There were big shakeups at the top of the FIDE rating list for October 2008. Two big tournaments, the Bilbao Grand Prix and the Tal Memorial saw all of the top players in action this period. When the dust finally settled Veselin Topalov (2791) had won Bilbao with room to spare and had reclaimed the world #1 spot. With a second place in Moscow, Alexander Morozevich (2787) kept the #2 spot. This kept him just ahead of the winner Vassily Ivanchuk (2786), who played a remarkable 50 games in the period! The number of games played by Ivanchuk was the tiebreaker that made him #3 ahead of #4 Magnus Carlson (2786) with the same rating. Vishy Anand (2783) had a surprising last place finish in Bilbao, so the World Championship match will be a matchup between the #5 and #6 Vladimir Kramnik (2772). Levon Aronian (2757) and Teimor Radjabov (2751) make it 8 players above 2750. The number of 2700+ players increased to 32.
One of the new members of Club 2700 is the USA's Hikaru Nakamura (2704), but the pecking order at the top remains 1. Kamsky (2729) 2. Nakamura 3. Onischuk (2644) 4. Seirawan (2634) and 5. Shulman (2616)
My result in the Colias Memorial gained me 16 points up to 2330. This puts me at #109 in the US, the highest I have ever been.
After 11 unsuccessful tries, I finally cracked the win column in the US Chess League (once again this year sponsored by Poker Stars) on Wednesday night. I really experienced the highs and lows of chess this week. On Sunday night I was in a funk after letting the Tennessee state championship slip through my fingers. On Wednesday it was pure joy winning to give the Tempo an upset draw against the Seattle Sluggers, who had dominated our previous meetings. Today, it was a bit back down to earth as I got totally jobbed out of 2nd place in the Game of Week voting.
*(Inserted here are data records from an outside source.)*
-- ==== Sys2Proof/Machine/State.lean ====
section
/-! DEFINITION. The state of the part, as plain data, and its value after the reset pin. Each structure is one block of
the manual's block overview; a field that is the model's own is marked so. -/

namespace Sys2Proof.Machine

/-- Why a step stops with a fault. No meaning of this model faults: the manual gives every command an effect. -/
inductive Fault where
  deriving DecidableEq, Repr

/-- Why a step refuses. -/
inductive Refusal where
  /-- Raised by `exec` alone, for a command that has no meaning yet (none is left). Safe: nothing is claimed of it. -/
  | notModelled (mnemonic : String)
  deriving DecidableEq, Repr

/-! ## Memory (staging memory behind the memory port) -/

/-- Staging memory: address and byte pairs, addresses rising, no byte equal to what an unlisted address reads as. -/
abbrev Memory := List Host.Cell

/-! ## Codes of the records (R7, R8) -/

/-- Status record kinds (R7). -/
inductive RecordKind where
  | ready | commandDone | streamSuspended | streamEnded | streamAborted | poolHold | setVerified
  | channelFull | ejectReady | channelState | channelFailed | goBack | verifySummary
  | restoreEnd | restoreAwaitNext
  | moveEnd | locationChanged | labelRead | duplicateLabel | inventoryEnd | button | doorEvent | cleanEnd | powerFault
  | pickerFault | scratchEmpty
  | strayAccess | ringFault | snapshotDone
  deriving DecidableEq, Repr

/-- Causes (R8). -/
inductive Cause where
  | command | memory | writeError | mismatch | timeout | gap | check | drive | mountTimeout | ejectTimeout
  | unexpectedEject | magazineOpen | sourceEmpty | destFull | power | preempted | jam | noCartridge | blocked | doorOpen
  | noCleaner | reset | forced | picker
  deriving DecidableEq, Repr

/-- Outcomes (R8, R185). -/
inductive CmdOutcome where
  | done | accepted | doneClamped | refusedBusy | refusedState | badParam | unknownKind | cancelled
  | failed (c : Cause)
  deriving DecidableEq, Repr

/-- A status record (R7). -/
structure Record where
  kind : RecordKind
  byte1 : Byte := 0
  tag : Half := 0
  dropped : Half := 0
  subject : Half := 0
  e0 : Word := 0
  e1 : Word := 0
  e2 : Word := 0
  e3 : Word := 0
  e4 : Word := 0
  e5 : Word := 0
  deriving DecidableEq, Repr

/-! ## Path unit (chapter 9) -/

/-- Window kinds (R10). -/
inductive WindowKind where
  | plain | control | pool | ingest | tapeOut | tapeIn | restore
  deriving DecidableEq, Repr

/-- A window entry of the configuration image (R10). -/
structure Window where
  base : Nat
  size : Nat
  kind : WindowKind
  arg : Nat
  deriving DecidableEq, Repr

/-- The three answers to a bus access (R174); a read's DONE carries its bytes. -/
inductive Answer where
  | done (data : List Byte)
  | retry
  | fault
  deriving DecidableEq, Repr

/-- A forwarded access in the forwarded queue, with the index values it passes to the ring unit (R175). -/
structure Forwarded where
  acc : Access
  producer : Option Half
  consumer : Option Half
  deriving DecidableEq, Repr

/-- The engines whose jobs make accesses of which the manual gives neither the number nor the times: pack writes, the
assemblers' reads and writes, and unpack reads (R176, log entry 14). -/
inductive Engine where
  | pack
  | assembler (d : Drive)
  | unpack
  deriving DecidableEq, Repr

/-- A part-owned access of the part-owned queue (R176): an image read for sending, a burst of reassembly writes, the read
of the command slot of an index C, the write of the record at the buffer's head, an index word with its value, a
snapshot write, or an access of a job of an engine. -/
inductive Owned where
  | imageRead (d : Drive)
  | reassembly (d : Drive)
  | slotRead (c : Half)
  | statusWrite
  | commandIndex (v : Half)
  | statusIndex (v : Half)
  | snapshot
  | job (e : Engine)
  deriving DecidableEq, Repr

/-- The access that the port has issued to the DRAM controller (R176). -/
inductive Issued where
  | forwarded (f : Forwarded)
  | owned (o : Owned)
  deriving DecidableEq, Repr

/-- The two sides of the memory-port arbiter (R176). -/
inductive Side where
  | forwarded | owned
  deriving DecidableEq, Repr

/-- The memory port (R176): the forwarded queue, the part-owned queue, the access issued and not yet answered (DESIGN
CHOICE, log entry 6: one at a time), and the favoured side. -/
structure Port where
  fwdWait : List Forwarded := []
  ownWait : List Owned := []
  issued : Option Issued := none
  favoured : Side := .forwarded
  deriving DecidableEq, Repr

/-- Start-up states (R167). -/
inductive Startup where
  | loading | running | configFault
  deriving DecidableEq, Repr

/-- The counters of the path group, in the order of R180. -/
structure PathCounters where
  fwdReads : Counter := 0
  fwdWrites : Counter := 0
  fwdFaults : Counter := 0
  ownFaults : Counter := 0
  ringWriteFaults : Counter := 0
  malformed : Counter := 0
  refused : Counter := 0
  retries : Counter := 0
  partialIndex : Counter := 0
  strayIngest : Counter := 0
  strayRestore : Counter := 0
  deriving DecidableEq, Repr

/-- The path unit (R167 to R180). -/
structure Path where
  startup : Startup := .loading
  /-- Attempts made at the EEPROM's device address (R168), and when the last one was made. -/
  attempts : Nat := 1
  attemptTime : Nat := 0
  /-- The device address has been acknowledged. -/
  acked : Bool := false
  /-- The 8 header bytes of the image, once read. -/
  header : Option (List Byte) := none
  windows : List Window := []
  imageVersion : Half := 0
  paramEntries : Nat := 0
  /-- Layout values (R11), in units of 4 KiB and in pages; 0 until RUNNING. -/
  poolBase : Nat := 0
  poolPages : Nat := 0
  imageBase : Vector Nat 2 := Vector.replicate 2 0
  /-- Image area limits (R169). -/
  imageLimit : Vector Nat 2 := Vector.replicate 2 0
  port : Port := {}
  faultLine : Bool := false
  armedIngest : Bool := true
  armedRestore : Bool := true
  counters : PathCounters := {}
  /-- The answers the system port gave in the last event that answered an access. -/
  answers : List Answer := []
  deriving DecidableEq, Repr
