-- ==== Sys2Proof/Machine/Channel.lean ====
section
/-! DEFINITION. What the write side of a drive channel does (chapter 4) and how a channel changes state: regulator,
closes, FULL, EJECT_WAIT, failure. -/

namespace Sys2Proof.Machine

/-- R70: where an image slot lies. -/
def State.slotAddr (s : State) (d : Drive) (k : Nat) : Nat := s.path.imageBase[d] * 4096 + Config.slotSize * k

/-- The size code of the mount (0 without mount values, when no image exists). -/
def Channel.size (c : Channel) : Fin 4 := match c.mount with | some m => m.size | none => 0

/-- The write session of the mount. -/
def Channel.writeSession (c : Channel) : Word := match c.mount with | some m => m.session | none => 0

/-- The header that a close of an image writes (R1, R75). -/
def Channel.imageHeader (c : Channel) (i : Image) : List Byte :=
  blockHeader c.size i.frags i.seq c.writeSession i.payload

/-! ## Closes (R74) -/

/-- R74: a close of the ASSEMBLING image is asked. It is dropped without such an image, joins a close in progress or
already asked, starts at once if the assembler is idle, and waits for a placement's end otherwise. -/
def State.askClose (s : State) (d : Drive) (r : CloseReason) : State :=
  let c := s.chan d
  if c.assembling.isNone then s
  else match c.activity with
    | .closing _ => s
    | .idle =>
      (s.setChan d { c with activity := .closing (c.closeAsked.getD r), closeAsked := none }).startJob (.assembler d)
    | .placing _ => if c.closeAsked.isSome then s else s.setChan d { c with closeAsked := some r }

/-! ## The streaming regulator (4.7) -/

/-- The regulator of a channel outside WRITE and UNMOUNTING: STOPPED, E = 0, the drain timer stopped. -/
def Channel.regulatorOff (c : Channel) : Channel := { c with running := false, occupancy := 0, drainTimer := none }

/-- R83: a forced restart. -/
def State.forceRestart (s : State) (d : Drive) : State :=
  let c := s.chan d
  if c.running then s
  else s.setChan d
    { c with running := true, counters := { c.counters with forcedRestarts := c.counters.forcedRestarts.add 1 } }

/-- R83: the regulator is released by age. -/
def State.ageRelease (s : State) (d : Drive) : State :=
  let t := s.modChan d fun c =>
    { c with running := true, counters := { c.counters with ageReleases := c.counters.ageReleases.add 1 } }
  if ((s.chan d).assembling.filter (0 < ·.frags)).isSome then t.askClose d .age else t

/-- R83: when the oldest unsent image reaches its age, in microseconds of the timebase. -/
def State.ageDue (s : State) (d : Drive) : Option Nat :=
  (s.chan d).oldestUnsent.map fun i => i.openTime + 1000 * s.params.maxHold[d]

/-- R83: the test of the restart mark, for a STOPPED regulator in WRITE. -/
def State.markTest (s : State) (d : Drive) : State :=
  let c := s.chan d
  if c.state = .write ∧ !c.running ∧ s.params.restartMark[d] ≤ c.count .queued then
    s.setChan d
      { c with running := true, counters := { c.counters with markRestarts := c.counters.markRestarts.add 1 } }
  else s

/-- R83: the test of the age, for a STOPPED regulator in WRITE. -/
def State.ageTest (s : State) (d : Drive) : State :=
  let c := s.chan d
  if c.state = .write ∧ !c.running then
    match s.ageDue d with
    | some due => if due ≤ s.timebase then s.ageRelease d else s
    | none => s
  else s

/-- R83: the tests that are made when the regulator stops. -/
def State.restartTest (s : State) (d : Drive) : State := (s.markTest d).ageTest d

/-- R84: the test of an early close. -/
def State.earlyTest (s : State) (d : Drive) : State :=
  let c := s.chan d
  if c.state = .write ∧ c.running ∧ c.occupancy ≤ s.params.lowMark[d] ∧ c.oldestQueued.isNone
      ∧ (c.assembling.filter (0 < ·.frags)).isSome then
    (s.countChan d fun k => { k with earlyCloses := k.earlyCloses.add 1 }).askClose d .early
  else s

/-- R82, R83: E has reached 0 at a drain expiry. -/
def State.stopTest (s : State) (d : Drive) : State :=
  let c := s.chan d
  if c.state = .write ∧ c.running ∧ c.occupancy = 0 then
    (s.setChan d { c with running := false, counters := { c.counters with stops := c.counters.stops.add 1 } }).restartTest d
  else s

/-- R81: E rises at a send completion. -/
def State.raiseOccupancy (s : State) (d : Drive) : State :=
  let c := s.chan d
  if c.occupancy ≥ s.params.regulatorBuffer[d] then
    s.countChan d fun k => { k with saturations := k.saturations.add 1 }
  else s.setChan d
    { c with
      occupancy := c.occupancy + 1
      drainTimer := if c.occupancy = 0 then some (s.timebase + s.params.drainInterval[d]) else c.drainTimer }

/-! ## FULL (R79) -/

def FullReason.code : FullReason → Nat
  | .capacity => 0
  | .warning => 1

/-- R79: FULL becomes set. -/
def State.setFull (s : State) (d : Drive) (r : FullReason) : State :=
  let c := s.chan d
  let m := c.mount.getD { size := 0, nextSeq := 0, capacity := 0, session := 0 }
  (((s.setChan d { c with full := some r }).emit
    { kind := .channelFull, subject := BitVec.ofNat 16 d.val, e0 := m.capacity, e1 := m.nextSeq
      e2 := w32 r.code }).askClose d .fullOrUnmount).forceRestart d

/-- R79: the test of the capacity counter. -/
def State.fullTest (s : State) (d : Drive) : State :=
  let c := s.chan d
  match c.mount with
  | some m =>
    if c.state = .write ∧ c.full.isNone ∧ m.capacity.toNat ≤ s.params.ewReserve[d] then s.setFull d .capacity else s
  | none => s

/-! ## Changes of state (R66) -/

/-- R66: a change of state writes CHANNEL_STATE. The cleaning mark clears when the channel leaves MOUNTING (R160). -/
def State.enter (s : State) (d : Drive) (st : ChanState) : State :=
  let c := s.chan d
  if c.state = st then s
  else (s.setChan d { c with state := st, cleaningMark := false }).emit
    { kind := .channelState, subject := BitVec.ofNat 16 d.val, e0 := w32 st.code, e1 := w32 c.state.code }

/-- R94: a readback in progress is dropped, and counted if it had received a byte. -/
def Channel.dropReadback (c : Channel) : Channel :=
  { c with
    readback := {}
    counters := if 0 < c.readback.count then { c.counters with cutShort := c.counters.cutShort.add 1 } else c.counters }

/-- R69, R94, R99, R103: the exit from WRITE or UNMOUNTING to a state other than UNMOUNTING. The check mode of the
period ends with it (R91). -/
def Channel.leaveWrite (c : Channel) : Channel :=
  { c.dropReadback.regulatorOff with
    full := none, changeoverAsked := false, stale := none, readbackTimer := false }

/-- R69, R91, R94: what the entry to WRITE makes of the channel record. -/
def Channel.startWrite (c : Channel) (check : Bool) : Channel :=
  { c.regulatorOff with changeoverAsked := false, checkPeriod := check, readback := {} }

/-- R69: the entry to WRITE. -/
def State.enterWrite (s : State) (d : Drive) : State :=
  ((s.modChan d fun c => c.startWrite (s.params.checkMode[d] == 1)).enter d .write).fullTest d

/-- R65, R159: the entry to UNMOUNTED; the mount values become absent. -/
def State.enterUnmounted (s : State) (d : Drive) : State :=
  (s.modChan d fun c => { c with mount := none, ejectTimer := none }).enter d .unmounted

/-- R159: the entry to EJECT_WAIT, with EJECT_READY; a bay whose cartridge is not LOADED makes the channel UNMOUNTED in the
same event. A session WAIT_READ on the channel enters AWAIT_NEXT (R119). The records come in this order: CHANNEL_STATE,
EJECT_READY, RESTORE_AWAIT_NEXT, and the CHANNEL_STATE of UNMOUNTED (DESIGN CHOICE, log entry 86). -/
def State.enterEject (s : State) (d : Drive) (forced : Bool) : State :=
  let left := (s.chan d).state
  let s1 := (s.modChan d fun c =>
    { c with mountTimer := none, cleanTimer := none
             ejectTimer := some (s.timebase + timeoutMicros s.params.mountTimeout) }).enter d .ejectWait
  let suspect := match s1.bayCart d with | some k => k.suspect | none => false
  let s2 := s1.emit
    { kind := .ejectReady, subject := BitVec.ofNat 16 d.val, e0 := if forced then 1 else 0
      e1 := if suspect then 1 else 0, e2 := w32 left.code }
  let s3 := s2.awaitAttached d .waitRead
  if s3.bayPos d = .on then s3 else s3.enterUnmounted d

/-- R158: the drain of an UNMOUNTING channel completes. -/
def State.drainTest (s : State) (d : Drive) : State :=
  let c := s.chan d
  if c.state = .unmounting ∧ c.drained then (s.modChan d Channel.leaveWrite).enterEject d false else s

/-! ## Giving up the write side (R86, R88, R158) -/

/-- R34: the assembler drops what it holds. A placement in progress owes its give-up until memory has answered its reads;
the held chunk, unless it is the one being placed, and then the placement queue in its order are given up at once (DESIGN
CHOICE, log entry 62). Each stream whose chunks leave the queue is then tested for its chunk boundary (R52), in ascending tag
order (DESIGN CHOICE, log entry 60). -/
def State.dropAssembler (s : State) (d : Drive) : State :=
  let c := s.chan d
  let owed : List (Option Nat) := match c.activity with
    | .placing p => [some p.record]
    | .closing _ => [none]
    | .idle => []
  let held : List Nat := match c.held with
    | some (r, _) => if owed.contains (some r) then [] else [r]
    | none => []
  let left (t : Tag) : Bool := c.placeQueue.any fun id => match s.findRec id with
    | some r => r.role == .backup t
    | none => false
  let s1 := (s.setChan d
    { c with activity := .idle, closeAsked := none, held := none, placeQueue := []
             abandoned := c.abandoned ++ owed }).giveUpAll (held ++ c.placeQueue)
  forEach (allTags.filter left) (fun t u => u.suspendTest t) s1

/-- The send cursor becomes absent; a read that memory still owes is answered without a send. -/
def Channel.dropSend (c : Channel) : Channel :=
  { c with cursor := none, read := c.read.map fun r => { r with live := false } }

/-- Every timer of the channel stops. -/
def Channel.stopTimers (c : Channel) : Channel :=
  { c with drainTimer := none, readbackTimer := false, mountTimer := none, ejectTimer := none, cleanTimer := none }

/-- R87: the first-fault record of a failure at a time. -/
def Channel.faultRecord (c : Channel) (cause : Cause) (time : Nat) (named : Option Image) : FirstFault :=
  match named with
  | some i => { cause := cause, time := time, seq := i.seq, named := true, header := c.imageHeader i }
  | none =>
    { cause := cause, time := time, seq := match c.mount with | some m => m.nextSeq | none => 0
      named := false, header := List.replicate 16 0 }

/-- R86: CHANNEL_FAILED. -/
def failedRecord (d : Drive) (cause : Cause) (left : ChanState) (f : FirstFault) : Record :=
  let word (k : Nat) : Word := w32 (ofLE (slice f.header (4 * k) 4))
  { kind := .channelFailed, byte1 := cause.byte, subject := BitVec.ofNat 16 d.val, e0 := f.seq
    e1 := w32 (left.code + 256 * f.named.toNat), e2 := word 0, e3 := word 1, e4 := word 2, e5 := word 3 }

/-- R86: the channel record at the entry to FAILED: the images, the verify list and the stale window are kept. -/
def Channel.failing (c : Channel) (f : FirstFault) : Channel :=
  { (c.dropSend.dropReadback.regulatorOff.stopTimers) with
    state := .failed, cleaningMark := false, full := none, changeoverAsked := false, firstFault := some f }

/-- R86: a channel becomes FAILED, with the aborts (R59), the reader stop (R114) and the session failures (R127) that
follow. A channel already FAILED is left as it is. -/
def State.failChannel (s : State) (d : Drive) (cause : Cause) (named : Option Image) : State :=
  let c := s.chan d
  if c.state = .failed then s
  else
    let f := c.firstFault.getD (c.faultRecord cause s.timebase named)
    let s1 := (s.dropAssembler d).modChan d fun x => x.failing f
    let s2 := s1.emit (failedRecord d cause c.state f)
    let s3 := s2.abortTargeting d .drive
    (s3.stopReader d false).failAttached d .drive

/-! ## Cleaning (R162) -/

/-- R65, R162: the blocks-moved count rises by 1; at cleaning_interval[d] the cleaning-due flag is set and the count returns to 0.
A count of 4,294,967,295, which it comes to with cleaning off alone, does not rise any further (DESIGN CHOICE, log entry 103). -/
def State.blockMoved (s : State) (d : Drive) : State :=
  let n := Counter.add (s.chan d).blocksMoved 1
  let due := s.params.cleaningInterval[d] ≠ 0 ∧ s.params.cleaningInterval[d] ≤ n.toNat
  let t := s.modChan d fun c => { c with blocksMoved := if due then 0 else n }
  if due then t.modLoader fun l => { l with cleaningDue := l.cleaningDue.set d true } else t

/-! ## Unmounting (R157, R158) -/

/-- R158: the forced unmount of a channel in WRITE or UNMOUNTING. -/
def State.forcedUnmount (s : State) (d : Drive) : State :=
  let c := s.chan d
  let dirty := !c.images.isEmpty || c.held.isSome
  let s1 := (s.dropAssembler d).modChan d fun x =>
    { x.leaveWrite.dropSend with
      images := [], verifyList := []
      counters := { x.dropReadback.counters with forcedUnmounts := x.counters.forcedUnmounts.add 1 } }
  let s2 := if dirty then s1.modBayCart d fun k => { k with suspect := true } else s1
  (s2.abortTargeting d .forced).enterEject d true

/-- R158: the entry to UNMOUNTING. -/
def State.enterUnmounting (s : State) (d : Drive) : State :=
  let s1 := (s.enter d .unmounting).modChan d fun c => { c with full := none, changeoverAsked := false }
  ((s1.askClose d .fullOrUnmount).forceRestart d).drainTest d

/-- R157: UNMOUNT, as a command or taken by the loader. -/
def unmountRule (force : Bool) (d : Drive) (s : State) : Effect :=
  let c := s.chan d
  match c.state with
  | .unmounted =>
    if s.bayPos d = .on ∧ (s.bayCart d).isSome then (s.enterEject d false).ok else s.turnAway .refusedState
  | .mounting => if c.cleaningMark then s.turnAway .refusedState else (s.enterEject d false).ok
  | .idle => (s.enterEject d false).ok
  | .read => ((s.stopReader d true).enterEject d false).ok
  | .write => if force then (s.forcedUnmount d).ok else (s.enterUnmounting d).ok
  | .unmounting => if force then (s.forcedUnmount d).ok else s.ok
  | .ejectWait => s.ok
  | .failed => s.turnAway .refusedState

end Sys2Proof.Machine
end

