/-- R143: the picker becomes FAULTED. The order has left its flight; whether it is still outstanding is the caller's. The
records of the request that ends come first, then the lock's DOOR_EVENT, then PICKER_FAULT (DESIGN CHOICE, log entry 77). -/
def State.faultPicker (s : State) (cause : Cause) (o : Order) : State :=
  let left := s.picker.state
  let req := match s.activeReq with | some r => r.id.toNat | none => 0
  let s1 := (s.clearExpectation o).modPicker fun p =>
    { p with inFlight := false, pos := none, cut := false, fault := some cause }
  let s2 := match s1.activeReq with
    | some r => s1.endReq r (.failed cause)
    | none => s1
  let s3 := (s2.countLoader fun c => c.countFault cause).setPicker .faulted
  let recovery := s3.picker.recovery
  (s3.emit (faultedRecord left o cause req s3.picker.cart.isSome recovery)).modPicker fun p => { p with recovery := none }

/-! ## Labels (R144) -/

/-- The cartridge record at a location, or the picker's. -/
def State.cartAt (s : State) : Option Loc → Option Cart
  | some l => (s.loc l).cart
  | none => s.picker.cart

def State.modCartAt (s : State) (l : Option Loc) (f : Cart → Cart) : State :=
  match l with
  | some l => s.modLoc l fun x => { x with cart := x.cart.map f }
  | none => s.modPicker fun p => { p with cart := p.cart.map f }

/-- The number of a place in the label records: 27 for the picker. -/
def placeCode : Option Loc → Nat
  | some l => l.val
  | none => 27

/-- Where another record than `uid` holds a label. -/
def State.labelHolder (s : State) (t : List Byte) (uid : Nat) : Option (Option Loc) :=
  (allLocs.map some ++ [none]).find? fun l =>
    match s.cartAt l with
    | some c => c.uid != uid && c.label == some t
    | none => false

/-- R162: a record has taken the media kind CLEANING, and the no-cleaner marks clear. -/
def State.cleanerTest (s : State) (before after : Media) : State :=
  if after = .cleaning ∧ before ≠ .cleaning then s.modLoader fun l => { l with noCleaner := Vector.replicate 2 false } else s

/-- R144: a label is read into the record at a place that holds one. -/
def State.takeLabel (s : State) (l : Option Loc) (t : List Byte) : State :=
  match s.cartAt l with
  | none => s
  | some x =>
    if x.label = some t then s
    else
      let (lo, hi) := labelWords (some t)
      let holder := s.labelHolder t x.uid
      let y := holder.bind s.cartAt
      let s1 := match holder with
        | none => s
        | some h =>
          let u := s.modCartAt h fun c => { c with label := none, suspect := false }
          (u.emit { kind := .duplicateLabel, subject := BitVec.ofNat 16 (placeCode h), e0 := w32 (placeCode l)
                    e1 := lo, e2 := hi }).countLoader fun c => { c with duplicateLabels := c.duplicateLabels.add 1 }
      let uses := match y with
        | some c => c.uses
        | none => if t.getLast? = some 0x43 then s.params.cleanUsesNew else x.uses
      let suspect := x.suspect || (match y with | some c => c.suspect | none => false)
      let x' := { x with label := some t, uses := uses, suspect := suspect }
      (s1.modCartAt l fun _ => x').cleanerTest x.media x'.media

/-- R144: the text of a LABEL reply, if it is a label. -/
def labelOf : Reply → Option (List Byte)
  | .label t => if 1 ≤ t.length ∧ t.length ≤ 8 ∧ t.all labelChar then some t else none
  | _ => none

/-- R144: a LABEL reply whose text is no label is counted. -/
def badLabel : Reply → Bool
  | .label t => (labelOf (.label t)).isNone
  | _ => false

/-- R144: a reply to READ_LABEL acts on the record at a place, and LABEL_READ is written. Where the place holds no record, the
manual states no media kind for E2: a free value (DESIGN CHOICE, log entry 10); the other words follow the text that was read
(log entry 29). -/
def State.labelReply (s : State) (l : Option Loc) (r : Reply) : State :=
  let s1 := if badLabel r then s.countLoader fun c => { c with badLabels := c.badLabels.add 1 } else s
  let s2 := match labelOf r with
    | some t => s1.takeLabel l t
    | none => s1.modCartAt l fun c => { c with label := none }
  let code : Nat := if (s.cartAt l).isNone then 2 else if (labelOf r).isSome then 0 else 1
  let (lo, hi) := labelWords (labelOf r)
  let s3 := s2.emit
    { kind := .labelRead, byte1 := BitVec.ofNat 8 code, subject := BitVec.ofNat 16 (placeCode l), e0 := lo, e1 := hi
      e2 := match s2.cartAt l with | some c => w32 c.media.code | none => s2.freeWord }
  if (s2.cartAt l).isNone then s3.draw else s3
I don't really have a problem with the decision to make Bhat-Tate the first place game, but the Becerra-Charbonneau game was totally overrated in my opinion. Both Greg Shahade and Jonathan Hilton had my game second and that one 3rd, but Arun Sharma placed it second while relegating mine all the way to 5th!! While Julio played a fine game, which could be a textbook example of exploiting a weak square, it was mostly due to the fact that Pascal put up no resistance whatsoever. Becerra didn't have to find any difficult moves the whole game and as the judges pointed out even Black's resignation was too early, especially in a team event. Arun's assessment of my game was basically that I was worse the whole way and got lucky when he blundered in time pressure. I hope my notes will show that to be a very superficial assessment.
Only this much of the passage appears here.